@CloudExpo Authors: Zakia Bouachraoui, Elizabeth White, Liz McMillan, Pat Romanski, Roger Strukhoff

Related Topics: Industrial IoT, Containers Expo Blog, @CloudExpo

Industrial IoT: Article

Managing Cloud Applications

Cloud computing will change the processes and tools that IT organizations currently use

As enterprises evaluate if and how cloud computing fits into their core IT services, they must consider how they will manage cloud services as part of their day-to-day operations. This article examines how operational management of cloud computing differs from traditional methods, and examine techniques for addressing these needs.
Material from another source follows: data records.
/-! ### Agreement (R112 to R115) -/

/-- One lane's posts against what it owes (R114): a late post of an element already agreed is discarded, the oldest one; the rest, and what the
lane owes on. -/
def payOwed {β : Type} (hit : β → Bool) (ps : List β) : List β × Bool := (ps.eraseP hit, !ps.any hit)
def payAll {α β : Type} [DecidableEq α] (f : β → α) (owed : List α) (ps : List β) : List β × List α :=
  owed.foldl (fun r w => let x := payOwed (fun p => decide (f p = w)) r.1; (x.1, if x.2 then r.2 ++ [w] else r.2)) (ps, [])
/-- The lanes' posts once what they owe is paid. -/
def paid {α β : Type} [DecidableEq α] (f : β → α) (owe : List (Nat × α)) (ls : List (Nat × List β)) : List (Nat × List β × List α) :=
  ls.map fun x => (x.1, payAll f ((owe.filter fun o => decide (o.1 = x.1)).map (·.2)) x.2)
/-- The elements that `need` lanes post. -/
def agreedOf {α β : Type} [DecidableEq α] (f : β → α) (need : Nat) (ps : List (Nat × List β × List α)) : List α :=
  let ws := ps.map fun x => x.2.1.map f
  (pool ws).filter fun w => decide (need ≤ holders w ws)
/-- One post of each agreed element leaves a lane's posts, the oldest one. -/
def consume {α β : Type} [DecidableEq α] (f : β → α) (ags : List α) (ps : List β) : List β :=
  ags.foldl (fun ps w => ps.eraseP fun p => decide (f p = w)) ps
/-- What the lanes owe after an agreement: the agreed elements that they have not posted. -/
def owedNext {α β : Type} [DecidableEq α] (f : β → α) (ags : List α) (ps : List (Nat × List β × List α)) : List (Nat × α) :=
  ps.flatMap fun x => (ags.filter fun w => !x.2.1.any fun p => decide (f p = w)).map fun w => (x.1, w)

/-- The PDUs that two lanes have reported, each with the agreed interval (R86): the median, or the later of two. -/
def pduAgreed (need : Nat) (ls : List (List Pdu)) : List (Pdu × Nat) :=
  let ks := pool (ls.map fun l => l.map Pdu.key)
  ks.filterMap fun k =>
    let ps := ls.filterMap fun l => l.find? fun p => decide (p.key = k)
    match ps with
    | [] => none
    | p :: _ =>
      if ps.length < need then none
      else some (p, match ps with | [a, b, c] => (med3 a.j b.j c.j).toNat | _ => ps.foldl (fun m q => max m q.j) 0)

/-! ### Admission (R86 to R89, R463) -/

/-- The target axes of a session's commands: those whose set-point comes from it (R216). -/
def Lane.targets (L : Lane) (n : Nat) : Nat :=
  (List.range 12).foldl (fun m a =>
    let c := L.rd (R.AX_SPSRC a)
    if F.AX_SPSRC_KIND.get c = 5 ∧ F.AX_SPSRC_INDEX.get c % 128 = n then m + 2 ^ a else m) 0

/-- A COMMAND offered to admission at checkpoint `c` with arrival interval `j`. -/
def Lane.admitPdu (L : Lane) (c : Nat) (p : Pdu) (j : Nat) : Lane :=
  let a := p.ts + p.adl * 20000
  let t := (a + L.ckP - 1) / L.ckP
  let lead := max 2 (L.fld R.RKN_ADM_CTRL F.RKN_ADM_CTRL_LEAD)
  let hor := min (max 16 (L.fld R.RKN_ADM_CTRL F.RKN_ADM_CTRL_HORIZON)) (2000000000 / L.ckP)
  let axes := L.targets p.sess
  let cause : Nat :=
    if t < j + lead then 1
    else if j + hor < t then 2
    else if 64 ≤ L.ck.adm.length then 3
    else if !L.on R.RKN_GT F.RKN_GT_GT_VALID then 4
    else if (List.range 12).any (fun i => axes.testBit i && !L.axActive i) then 5
    else 0
  if cause ≠ 0 then
    (((L.setF R.RKN_ADM_STAT F.RKN_ADM_STAT_CAUSE cause).raise R.RKN_ADM_STAT F.RKN_ADM_STAT_REFUSED).bump R.RKN_ADM_REF ⟨0, 32⟩ 1).reply
      c p.sess p.seq 2 cause (w32 t) 0
  else
    let q := if axes = 0 then L.ck.adm else L.ck.adm ++ [⟨p.sess, t, p.words, axes⟩]
    ((((L.updCk fun k => { k with adm := q }).setF R.RKN_ADM_STAT F.RKN_ADM_STAT_QLEVEL q.length).bump R.RKN_ADM_ACC ⟨0, 32⟩ 1).reply
      c p.sess p.seq 2 0 (w32 t) 0)

/-- A PDU that the device has accepted (R461 to R464, R483, R484, R521); only the last one of its session is answered. -/
def Lane.pduDevice (L : Lane) (c : Nat) (last : Bool) (p : Pdu) (j : Nat) : Lane :=
  let L0 := L.updSafe fun s => { s with mute := !last }
  let L1 :=
    if p.ty = 1 then L0.helloAgreed c p
    else if p.ty = 2 then L0.admitPdu c p j
    else if p.ty = 5 then L0.resetAgreed c p
    else if p.ty = 6 then L0.queryAgreed c p
    else if p.ty = 7 then L0.confirmAgreed c p
    else L0.reply c p.sess p.seq p.ty 0 0 0
  L1.updSafe fun s => { s with mute := false }

/-- The agreed PDUs, in order. -/
def Lane.pdusDevice (L : Lane) (c : Nat) : List (Pdu × Nat) → Lane
  | [] => L
  | (p, j) :: t => (L.pduDevice c (!t.any fun q => decide (q.1.sess = p.sess)) p j).pdusDevice c t

/-- The PDUs of this lane after a checkpoint that is not void (R86, R462): the agreed ones leave, and one that no second lane has
reported by the second checkpoint is dropped. -/
def Lane.pduRest (L : Lane) (c : Nat) (ags : List (Pdu × Nat)) : Lane :=
  let done : Pdu → Bool := fun p => ags.any fun q => decide (q.1.key = p.key)
  let lone : Pdu → Bool := fun p => decide (p.j + 1 ≤ c) && decide (1 ≤ p.age) && !done p
  let rest := (L.safe.acc.filter fun p => !done p && !lone p).map fun p => if p.j + 1 ≤ c then { p with age := p.age + 1 } else p
  let L1 := L.updSafe fun s => { s with acc := rest }
  if L.safe.acc.any lone then L1.raise R.SAFE_EVT F.SAFE_EVT_LONE else L1

end Sys2Proof.Machine
end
Cloud computing will change the processes and tools that IT organizations currently use. In a traditional datacenter environment, IT organizations have complete control and visibility into their infrastructure. They install each piece of hardware and therefore have complete configuration control. All components in the network are accessible and can be monitored with the right tools. Most enterprises have invested heavily in complex tools in order to manage this environment so that they can identify service-affecting conditions, and analyze performance metrics so they may tune their systems to optimize performance.

For cloud computing services, the enterprise no longer has control and visibility into the components of the service. Yet if the cloud is to replace a core service, how can the IT organization guarantee the equivalent availability and performance service levels? In today's IT environment, isolating problems between an enterprise and its vendor are the most difficult to resolve. Cloud vendors are painting a future in which an enterprise will pick multiple cloud services from a market of cloud services, which means these problems will become more common and more complex. Yet enterprises will not deploy services, even if they are more costly and more agile, if they cannot provide an acceptable level of service. The relationship between cloud vendors and enterprises must evolve. Vendors must not only earn the trust of enterprises, but must provide mechanisms where they can verify that trust in a transparent manner. One step toward that goal is to have management tools that can provide the in-depth views that customers need and that can prove promised service levels are being met.

Let's look at how such a system might work, from a technical perspective. Most enterprise class management systems include the following basic features:

The ability to gather metric information from a variety of components, including:

  • Linux systems: CPU utilization, load, memory, swap, disk, processes. etc.
    -Windows: CPU, disk, memory, services, WMI metrics, etc.
    -Network: ping, TCP port response, latency, SNMP polls, etc.
    -Application: HTTP, web services, logs, etc.
  • Generate alerts based on metric thresholds exceeded.
  • Automated notification on alerts.
  • Performance reports on metrics for system tuning.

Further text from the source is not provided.